J’évoque d’abord les films de propagande antisémite directe produits en France entre 1940 et 1944. Le Péril juif (Pierre Ramelot, 1941) est la version française de Der Ewige Jude (Fritz Hippler, 1940) film de propagande allemand montrant la domination juive s’étendant au monde entier. Les Corrupteurs (Pierre Ramelot, 1941) montrent les dangers moraux de l’emprise juive sur le cinéma. Les Forces occultes (Paul Richer, 1943) dénoncent le danger social présenté par la judéo-maçonnerie. Nimbus libéré (Raymond Jeannin, 1944) est un dessin animé. Le speaker de Radio Londres est immédiatement repérable, avec son nez, sa barbe noire, sa diction mielleuse contrastant avec la férocité du personnage provoquant la mort du pauvre Nimbus, symbole de la France naïve. Mais l’objet principal du livre est l’analyse de films où la judéité du personnage est seulement suggérée : Volpone (Maurice Tourneur, 1941), Les Visiteurs du Soir (Marcel Carné, 1942), Le Camion blanc (Léo Joannon, 1943), Les Inconnus dans la maison (Henri Decoin, 1942), La Symphonie fantastique (Christian-Jaque, 1942), Après l’orage (Pierre-Jean Ducis, 1941). Dans Volpone, par exemple, l’ajout d’un énorme faux-nez et de turbans orientaux, judaïsent un personnage qui n’avait rien de juif dans le texte de Johnson. Dans Les Inconnus dans la maison, le prénom Ephraïm du meurtrier, Ephraïm Laska, est remplacé, après la guerre, par un prénom français, Amédée.

Jean Gabin est-il le seul de sa profession à avoir combattu aux côtés de de Gaulle ?

Le film de Truffaut, Le Dernier métro, oppose des comédiens collaborateurs à des comédiens résistants dans le théâtre d’une actrice qui collabore pour sauver son mari juif. Alors, 30% des comédiens résistants ? Je crois que chez beaucoup d’artistes français, au contraire, l’Occupation a été vécue, au début du moins, comme l’occasion rêvée de bâtir un nouveau monde, libéré du pouvoir de l’argent et du carcan de la morale.

Il faut évidemment se méfier des résistants de la dernière minute, ceux qui, en 1944, alors que la défaite allemande n’était plus qu’une question de temps, retournent leur veste et s’engagent dans des réseaux de résistance. Ceux-là peuvent très bien avoir joué pendant la guerre un rôle proéminent dans la collaboration, à Radio Paris ou dans la Continental.

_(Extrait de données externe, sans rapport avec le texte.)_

def State.qops (s : State) (st : Nat) : List QOp := Tab.get (fun _ => []) s.qe.ops st
def State.setQops (s : State) (st : Nat) (v : List QOp) : State :=
  { s with qe := { s.qe with ops := Tab.set (fun _ => []) s.qe.ops st v } }
def State.walks (s : State) (st : Nat) : List QWalk := Tab.get (fun _ => []) s.qe.walks st
def State.setWalks (s : State) (st : Nat) (v : List QWalk) : State :=
  { s with qe := { s.qe with walks := Tab.set (fun _ => []) s.qe.walks st v } }
def State.moves (s : State) (st : Nat) : List QMove := Tab.get (fun _ => []) s.qe.moves st
def State.setMoves (s : State) (st : Nat) (v : List QMove) : State :=
  { s with qe := { s.qe with moves := Tab.set (fun _ => []) s.qe.moves st v } }
def State.setResid (s : State) (st : Nat) (v : List Resid) : State :=
  { s with qe := { s.qe with resid := Tab.set (fun _ => []) s.qe.resid st v } }
def State.setQtlb (s : State) (st : Nat) (v : List QtlbEnt) : State :=
  { s with qe := { s.qe with qtlb := Tab.set (fun _ => []) s.qe.qtlb st v } }
def State.leavingAt (s : State) (st : Nat) : List Nat := Tab.get (fun _ => []) s.qe.leaving st
def State.setLeaving (s : State) (st : Nat) (v : List Nat) : State :=
  { s with qe := { s.qe with leaving := Tab.set (fun _ => []) s.qe.leaving st v } }

def State.invAt (s : State) (st : Nat) : List QInv := Tab.get (fun _ => []) s.qe.inv st
def State.setInv (s : State) (st : Nat) (v : List QInv) : State :=
  { s with qe := { s.qe with inv := Tab.set (fun _ => []) s.qe.inv st v } }

/-- QE_CNT_k and PG_CNT_k rise (R272, R295). -/
def State.qeCnt (s : State) (st k : Nat) : State := s.count (stopReg st (sQE_CNT + 4 * k)) 0 32 1
def State.pgCnt (s : State) (st k : Nat) : State := s.count (stopReg st (sPG_CNT + 4 * k)) 0 32 1

/-! ### States and faults -/

/-- STATE as COUNT and the page moves give it (Table 9.5, R284); FAULTED, DRAINING and DISABLED stay. -/
def State.qRefresh (s : State) (st q : Nat) : State :=
  let e := s.qEntry st q
  if qeState e = qACTIVE ∨ qeState e = qFULL ∨ qeState e = qSPILLING then
    s.setQEntry st q (withField e 0 3
      (if (s.moves st).any (fun m => m.q == q && m.kind != .gone) then qSPILLING
       else if qeCount e = qeCap e then qFULL else qACTIVE))
  else s

/-- A fault is recorded, and with `enter` the queue becomes FAULTED: one that was not before is counted and sets QFLT
(R269, Table 9.21). -/
def State.qFaultBy (s : State) (st q cause status : Nat) (enter : Bool) : State :=
  let old := s.qEntry st q
  let e := withField old 124 4 cause
  let s := s.setQEntry st q (if enter then withField e 0 3 qFAULTED else e)
  let s := if enter && qeState old != qFAULTED then (s.raiseFlag (stopReg st sQE_STAT) 26).qeCnt st 7 else s
  s.raise st (recGen 2 sevCONTAINED caQFAULT (some (qeOwner e)) (specGen 0 0 0 0 q status cause))

/-- A queue meets a fault (R267, R269): one in DRAINING stays there. -/
def State.qFault (s : State) (st q cause status : Nat) : State :=
  s.qFaultBy st q cause status (qeState (s.qEntry st q) != qDRAINING)

/-- The queue-table entry has an uncorrectable error: the queue is FAULTED, whatever it held, until FORCE_DELETE
(R269). -/
def State.qLost (s : State) (st q status : Nat) : State :=
  ({ s with qe := { s.qe with ue := Tab.set (fun _ => false) s.qe.ue (st * 256 + q) true } }).qFaultBy st q 6 status true

def State.qIsLost (s : State) (st q : Nat) : Bool := Tab.get (fun _ => false) s.qe.ue (st * 256 + q)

Des combattants ? Il y a eu Robert Lynen, qui était l’enfant chéri du cinéma français, depuis son interprétation de Poil de Carotte dans le film de Julien Duvivier, aux côtés d’Harry Baur. Robert Lynen a dès 1940 (il avait 20 ans) eu des activités de résistance. Il fait partie du réseau Alliance, sera arrêté en 1943, torturé, transféré en Allemagne, condamné à mort et exécuté en avril 1944, quelques mois après la mort de Harry Baur, torturé par la Gestapo. Françoise Rosay a fait de la Résistance, a failli être arrêtée, s’est enfuie en Tunisie, puis à Londres, puis en Suisse où elle a rejoint son mari Jacques Teyder qui lui aussi a fui la France occupée, comme Michèle Morgan qui aurait pu être l’étoile de ces années de guerre, a préféré fuir la France, comme Joséphine Baker qui, sous couleur d’une tournée, est restée au Maroc, je crois et a servi dans les Forces Françaises Libres.

On ne parle pas assez souvent des activités politiques d’Henri Bernstein pendant la guerre. De New York, il a énormément combattu par ses articles et ses conférences, en soutenant de Gaulle. Comme Jean-Pierre Aumont ou Dalio, il n’avait pas vraiment le choix, parce que Juif, mais il aurait pu choisir de s’enfermer, aux Etats-Unis, dans la tour d’ivoire de sa création. Ida Rubinstein elle-aussi à la fois productrice, danseuse et actrice (Jeanne d’Arc au bûcher de Claudel, Boléro de Ravel ont été écrits par elle) a très activement soutenu de Gaulle pendant l’Occupation.

Yehuda Moraly, Révolution au Paradis : Représentations voilées du juif dans le cinéma de la France occupée. Editions Elkana.